:: The records
@[simp] theorem put_shadow (h : Hw) (f : Fld) (v i j : Nat) : (h.put f v i j).shadow = h.shadow := rfl
@[simp] theorem put_pendLo (h : Hw) (f : Fld) (v i j : Nat) : (h.put f v i j).pendLo = h.pendLo := rfl
@[simp] theorem put_mem (h : Hw) (f : Fld) (v i j : Nat) : (h.put f v i j).mem = h.mem := rfl
@[simp] theorem put_ecc (h : Hw) (f : Fld) (v i j : Nat) : (h.put f v i j).ecc = h.ecc := rfl
@[simp] theorem put_eccAt (h : Hw) (f : Fld) (v i j : Nat) : (h.put f v i j).eccAt = h.eccAt := rfl
@[simp] theorem put_dir (h : Hw) (f : Fld) (v i j : Nat) : (h.put f v i j).dir = h.dir := rfl
@[simp] theorem put_dirSeq (h : Hw) (f : Fld) (v i j : Nat) : (h.put f v i j).dirSeq = h.dirSeq := rfl
@[simp] theorem put_scrubs (h : Hw) (f : Fld) (v i j : Nat) : (h.put f v i j).scrubs = h.scrubs := rfl
@[simp] theorem put_rdata (h : Hw) (f : Fld) (v i j : Nat) : (h.put f v i j).rdata = h.rdata := rfl
@[simp] theorem put_rfault (h : Hw) (f : Fld) (v i j : Nat) : (h.put f v i j).rfault = h.rfault := rfl
@[simp] theorem put_irqs (h : Hw) (f : Fld) (v i j : Nat) : (h.put f v i j).irqs = h.irqs := rfl
@[simp] theorem put_diag (h : Hw) (f : Fld) (v i j : Nat) : (h.put f v i j).diag = h.diag := rfl
@[simp] theorem put_freeCtr (h : Hw) (f : Fld) (v i j : Nat) : (h.put f v i j).freeCtr = h.freeCtr := rfl
@[simp] theorem put_rng (h : Hw) (f : Fld) (v i j : Nat) : (h.put f v i j).rng = h.rng := rfl
@[simp] theorem put_wgl (h : Hw) (f : Fld) (v i j : Nat) : (h.put f v i j).wgl = h.wgl := rfl
@[simp] theorem put_prp (h : Hw) (f : Fld) (v i j : Nat) : (h.put f v i j).prp = h.prp := rfl
@[simp] theorem put_img (h : Hw) (f : Fld) (v i j : Nat) : (h.put f v i j).img = h.img := rfl
@[simp] theorem put_bufs (h : Hw) (f : Fld) (v i j : Nat) : (h.put f v i j).bufs = h.bufs := rfl
@[simp] theorem put_sfe (h : Hw) (f : Fld) (v i j : Nat) : (h.put f v i j).sfe = h.sfe := rfl
@[simp] theorem put_yld (h : Hw) (f : Fld) (v i j : Nat) : (h.put f v i j).yld = h.yld := rfl
@[simp] theorem put_ctl (h : Hw) (f : Fld) (v i j : Nat) : (h.put f v i j).ctl = h.ctl := rfl
@[simp] theorem put_til (h : Hw) (f : Fld) (v i j : Nat) : (h.put f v i j).til = h.til := rfl
@[simp] theorem put_vlv (h : Hw) (f : Fld) (v i j : Nat) : (h.put f v i j).vlv = h.vlv := rfl
@[simp] theorem put_dios (h : Hw) (f : Fld) (v i j : Nat) : (h.put f v i j).dios = h.dios := rfl
@[simp] theorem put_fans (h : Hw) (f : Fld) (v i j : Nat) : (h.put f v i j).fans = h.fans := rfl
@[simp] theorem put_fus (h : Hw) (f : Fld) (v i j : Nat) : (h.put f v i j).fus = h.fus := rfl
@[simp] theorem put_gns (h : Hw) (f : Fld) (v i j : Nat) : (h.put f v i j).gns = h.gns := rfl
@[simp] theorem put_can (h : Hw) (f : Fld) (v i j : Nat) : (h.put f v i j).can = h.can := rfl
@[simp] theorem put_eth (h : Hw) (f : Fld) (v i j : Nat) : (h.put f v i j).eth = h.eth := rfl
@[simp] theorem put_sto (h : Hw) (f : Fld) (v i j : Nat) : (h.put f v i j).sto = h.sto := rfl
@[simp] theorem put_evr (h : Hw) (f : Fld) (v i j : Nat) : (h.put f v i j).evr = h.evr := rfl
@[simp] theorem put_grd (h : Hw) (f : Fld) (v i j : Nat) : (h.put f v i j).grd = h.grd := rfl
@[simp] theorem put_smk (h : Hw) (f : Fld) (v i j : Nat) : (h.put f v i j).smk = h.smk := rfl
@[simp] theorem put_pwr (h : Hw) (f : Fld) (v i j : Nat) : (h.put f v i j).pwr = h.pwr := rfl

@[simp] theorem putS_shadow (h : Hw) (f : Fld) (v : Int) (i j : Nat) : (h.putS f v i j).shadow = h.shadow := rfl
@[simp] theorem putS_pendLo (h : Hw) (f : Fld) (v : Int) (i j : Nat) : (h.putS f v i j).pendLo = h.pendLo := rfl
@[simp] theorem putS_mem (h : Hw) (f : Fld) (v : Int) (i j : Nat) : (h.putS f v i j).mem = h.mem := rfl
@[simp] theorem putS_ecc (h : Hw) (f : Fld) (v : Int) (i j : Nat) : (h.putS f v i j).ecc = h.ecc := rfl
@[simp] theorem putS_eccAt (h : Hw) (f : Fld) (v : Int) (i j : Nat) : (h.putS f v i j).eccAt = h.eccAt := rfl
@[simp] theorem putS_dir (h : Hw) (f : Fld) (v : Int) (i j : Nat) : (h.putS f v i j).dir = h.dir := rfl
@[simp] theorem putS_dirSeq (h : Hw) (f : Fld) (v : Int) (i j : Nat) : (h.putS f v i j).dirSeq = h.dirSeq := rfl
@[simp] theorem putS_scrubs (h : Hw) (f : Fld) (v : Int) (i j : Nat) : (h.putS f v i j).scrubs = h.scrubs := rfl
@[simp] theorem putS_rdata (h : Hw) (f : Fld) (v : Int) (i j : Nat) : (h.putS f v i j).rdata = h.rdata := rfl
@[simp] theorem putS_rfault (h : Hw) (f : Fld) (v : Int) (i j : Nat) : (h.putS f v i j).rfault = h.rfault := rfl
@[simp] theorem putS_irqs (h : Hw) (f : Fld) (v : Int) (i j : Nat) : (h.putS f v i j).irqs = h.irqs := rfl
@[simp] theorem putS_diag (h : Hw) (f : Fld) (v : Int) (i j : Nat) : (h.putS f v i j).diag = h.diag := rfl
@[simp] theorem putS_freeCtr (h : Hw) (f : Fld) (v : Int) (i j : Nat) : (h.putS f v i j).freeCtr = h.freeCtr := rfl
@[simp] theorem putS_rng (h : Hw) (f : Fld) (v : Int) (i j : Nat) : (h.putS f v i j).rng = h.rng := rfl
@[simp] theorem putS_wgl (h : Hw) (f : Fld) (v : Int) (i j : Nat) : (h.putS f v i j).wgl = h.wgl := rfl
@[simp] theorem putS_prp (h : Hw) (f : Fld) (v : Int) (i j : Nat) : (h.putS f v i j).prp = h.prp := rfl
@[simp] theorem putS_img (h : Hw) (f : Fld) (v : Int) (i j : Nat) : (h.putS f v i j).img = h.img := rfl
@[simp] theorem putS_bufs (h : Hw) (f : Fld) (v : Int) (i j : Nat) : (h.putS f v i j).bufs = h.bufs := rfl
@[simp] theorem putS_sfe (h : Hw) (f : Fld) (v : Int) (i j : Nat) : (h.putS f v i j).sfe = h.sfe := rfl
@[simp] theorem putS_yld (h : Hw) (f : Fld) (v : Int) (i j : Nat) : (h.putS f v i j).yld = h.yld := rfl
@[simp] theorem putS_ctl (h : Hw) (f : Fld) (v : Int) (i j : Nat) : (h.putS f v i j).ctl = h.ctl := rfl
@[simp] theorem putS_til (h : Hw) (f : Fld) (v : Int) (i j : Nat) : (h.putS f v i j).til = h.til := rfl
@[simp] theorem putS_vlv (h : Hw) (f : Fld) (v : Int) (i j : Nat) : (h.putS f v i j).vlv = h.vlv := rfl
@[simp] theorem putS_dios (h : Hw) (f : Fld) (v : Int) (i j : Nat) : (h.putS f v i j).dios = h.dios := rfl
@[simp] theorem putS_fans (h : Hw) (f : Fld) (v : Int) (i j : Nat) : (h.putS f v i j).fans = h.fans := rfl
@[simp] theorem putS_fus (h : Hw) (f : Fld) (v : Int) (i j : Nat) : (h.putS f v i j).fus = h.fus := rfl
@[simp] theorem putS_gns (h : Hw) (f : Fld) (v : Int) (i j : Nat) : (h.putS f v i j).gns = h.gns := rfl
@[simp] theorem putS_can (h : Hw) (f : Fld) (v : Int) (i j : Nat) : (h.putS f v i j).can = h.can := rfl
@[simp] theorem putS_eth (h : Hw) (f : Fld) (v : Int) (i j : Nat) : (h.putS f v i j).eth = h.eth := rfl
@[simp] theorem putS_sto (h : Hw) (f : Fld) (v : Int) (i j : Nat) : (h.putS f v i j).sto = h.sto := rfl
@[simp] theorem putS_evr (h : Hw) (f : Fld) (v : Int) (i j : Nat) : (h.putS f v i j).evr = h.evr := rfl
@[simp] theorem putS_grd (h : Hw) (f : Fld) (v : Int) (i j : Nat) : (h.putS f v i j).grd = h.grd := rfl
@[simp] theorem putS_smk (h : Hw) (f : Fld) (v : Int) (i j : Nat) : (h.putS f v i j).smk = h.smk := rfl
@[simp] theorem putS_pwr (h : Hw) (f : Fld) (v : Int) (i j : Nat) : (h.putS f v i j).pwr = h.pwr := rfl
::::
- Work task: Write out exactly the lines between the start of the entries and the line containing "theorem put_mem (h", including that line and the first one.

- Task answer:
@[simp] theorem put_shadow (h : Hw) (f : Fld) (v i j : Nat) : (h.put f v i j).shadow = h.shadow := rfl
@[simp] theorem put_pendLo (h : Hw) (f : Fld) (v i j : Nat) : (h.put f v i j).pendLo = h.pendLo := rfl
@[simp] theorem put_mem (h : Hw) (f : Fld) (v i j : Nat) : (h.put f v i j).mem = h.mem := rfl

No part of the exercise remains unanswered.